Nationally, it is estimated on average the program decreased basic goods and grocery prices as much as 30%.

Criticism 
The program was criticized for several reasons. One of them is that the program did not help Indonesia's shipping industry. While the majority of ships were constructed in Indonesia, around 60-75% of ship components were still imported as of 2018. Local dockyards were also rarely utilized for reparation and maintenance, in addition of newly constructed ship only 10% utilizes local dockyards. In maintenance and repairing, 80% of repairing and maintenance requests were from state-operated ships showing a lack of business by private shipping countries.

According to Minister of Transportation, Budi Karya Sumadi, while the program reduced overall prices and logistical cost, Indonesia still has more expensive logistics compared to neighbouring regions such as Japan and China. World Bank data in 2018 revealed that transporting a container from Jakarta to Singapore, Hong Kong, Bangkok, and Shanghai cost between $100–200 while cost of transporting from Jakarta to Padang, Medan, Banjarmasin, and Makassar still costs more than $1,400.

Another criticism is that the number of ports utilized are still small. As of 2017, only 97 out of 570 operational ports were used by the program. Indonesia's Shipping Connectivity Index is rank 36 out of 178 countries. While improving, this is still far from neighbouring country such as Malaysia and Vietnam with respective ranks of 5 and 19.

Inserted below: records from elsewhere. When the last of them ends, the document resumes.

/-- Evaluating a round leaves the rounds to come as they were. -/
theorem evalRound_rounds {round : List Issue} (h : evalRound round s = .next t) : t.rounds = s.rounds :=
  evalRound_induction (P := fun u => u.rounds = s.rounds) (fun _ _ _ hi hu => (evalIssue_rounds hi).trans hu)
    round s t h rfl

/-- A round and context `k`'s part of it leave the same in context `k`, from states that agree on it. -/
theorem evalRound_issuesOf {round : List Issue} (h : evalRound round s = .next t)
    (hc : s'.context k = s.context k) :
    ∃ t', evalRound (issuesOf k round) s' = .next t' ∧ t'.context k = t.context k := by
  induction round generalizing s s' with
  | nil =>
    cases h
    exact ⟨s', rfl, hc⟩
  | cons issue rest ih =>
    obtain ⟨u, hu, ht⟩ := evalRound_cons_next h
    by_cases hk : issue.context = k
    · subst hk
      obtain ⟨u', hu', hcu⟩ := evalIssue_context_own hu hc
      rw [issuesOf_cons_own rest rfl, evalRound_cons_of_next hu']
      exact ih ht hcu
    · rw [issuesOf_cons_other rest hk]
      exact ih ht (hc.trans (evalIssue_context_ne hu hk).symm)

/-- A conflict-free round is taken off and evaluated. -/
theorem step_of_rounds_cons {round : List Issue} {rest : List (List Issue)} (hr : s.rounds = round :: rest)
    (hs : sharesFlagsWord round = false) : step s = evalRound round { s with rounds := rest } := by
  rw [step_eq, hr]
  simp [hs]

/-- `s'` is `s` as context `k` sees it: of the rounds to come `s'` has `k`'s part, and `k` owns the same in both. -/
structure AloneMatches (k : Nat) (s s' : State) : Prop where
  rounds : s'.rounds = s.rounds.map (issuesOf k)
  context : s'.context k = s.context k

theorem aloneMatches_only (k : Nat) (s : State) : AloneMatches k s (s.only k) := ⟨only_rounds s k, rfl⟩

/-- One step of the mixture is matched by one step of context `k` alone. -/
theorem step_keeps_aloneMatches (hm : AloneMatches k s s') (h : step s = .next t) :
    ∃ t', step s' = .next t' ∧ AloneMatches k t t' := by
  obtain ⟨hrounds, hcontext⟩ := hm
  rcases step_next h with ⟨hr, rfl⟩ | ⟨round, rest, hr, hs, ht⟩
  · refine ⟨s', ?_, hrounds, hcontext⟩
    rw [step_eq, hrounds, hr]
    rfl
  · have hr' : s'.rounds = issuesOf k round :: rest.map (issuesOf k) := by rw [hrounds, hr, List.map_cons]
    obtain ⟨t', ht', hc⟩ :=
      evalRound_issuesOf (k := k) (s' := { s' with rounds := rest.map (issuesOf k) }) ht hcontext
    refine ⟨t', (step_of_rounds_cons hr' (sharesFlagsWord_issuesOf k hs)).trans ht', ?_, hc⟩
    rw [evalRound_rounds ht', evalRound_rounds ht]

/-- A run of at least one step that answers a next state: its first step does, and the run goes on from there. -/
theorem run_succ_next {m : Nat} (h : run (m + 1) s = .next t) : ∃ u, step s = .next u ∧ run m u = .next t := by
  cases hs : step s with
  | next u => exact ⟨u, rfl, run_succ_of_next m hs ▸ h⟩
  | fault f =>
    rw [run_succ_of_fault m hs] at h
    cases h
  | refused q =>
    rw [run_succ_of_refused m hs] at h
    cases h

/-- The simulation along a run of any length. -/
theorem run_keeps_aloneMatches {m : Nat} (hm : AloneMatches k s s') (h : run m s = .next t) :
    ∃ t', run m s' = .next t' ∧ AloneMatches k t t' := by
  induction m generalizing s s' with
  | zero =>
    cases h
    exact ⟨s', rfl, hm⟩
  | succ m ih =>
    obtain ⟨u, hu, ht⟩ := run_succ_next h
    obtain ⟨u', hu', hmu⟩ := step_keeps_aloneMatches hm hu
    rw [run_succ_of_next m hu']
    exact ih hmu ht

end Alone

/-- Settles O15: the mixture and context `k` alone stay matched (`AloneMatches`) at every step, by induction on the
number of steps; within a step, by induction on the requests of its round. -/
theorem eachCallerAsIfAlone : Obligations.EachCallerAsIfAlone := by
  unfold Obligations.EachCallerAsIfAlone
  intro m k s t h
  obtain ⟨t', ht', hm⟩ := run_keeps_aloneMatches (aloneMatches_only k s) h
  exact ⟨t', ht', hm.context⟩

end Sys2Proof.Machine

Lack of return freight is also criticized. Local entrepreneurs and businesses from destination ports are not using the program to tap into the city market. In 2020, return freight size was only 34% of goods delivered. In response, the Ministry of Transportation formed a special team to address the issue and increase return freight. Indonesian economist Faisal Basri criticized the program for only benefiting traders and businesses that have control over ports.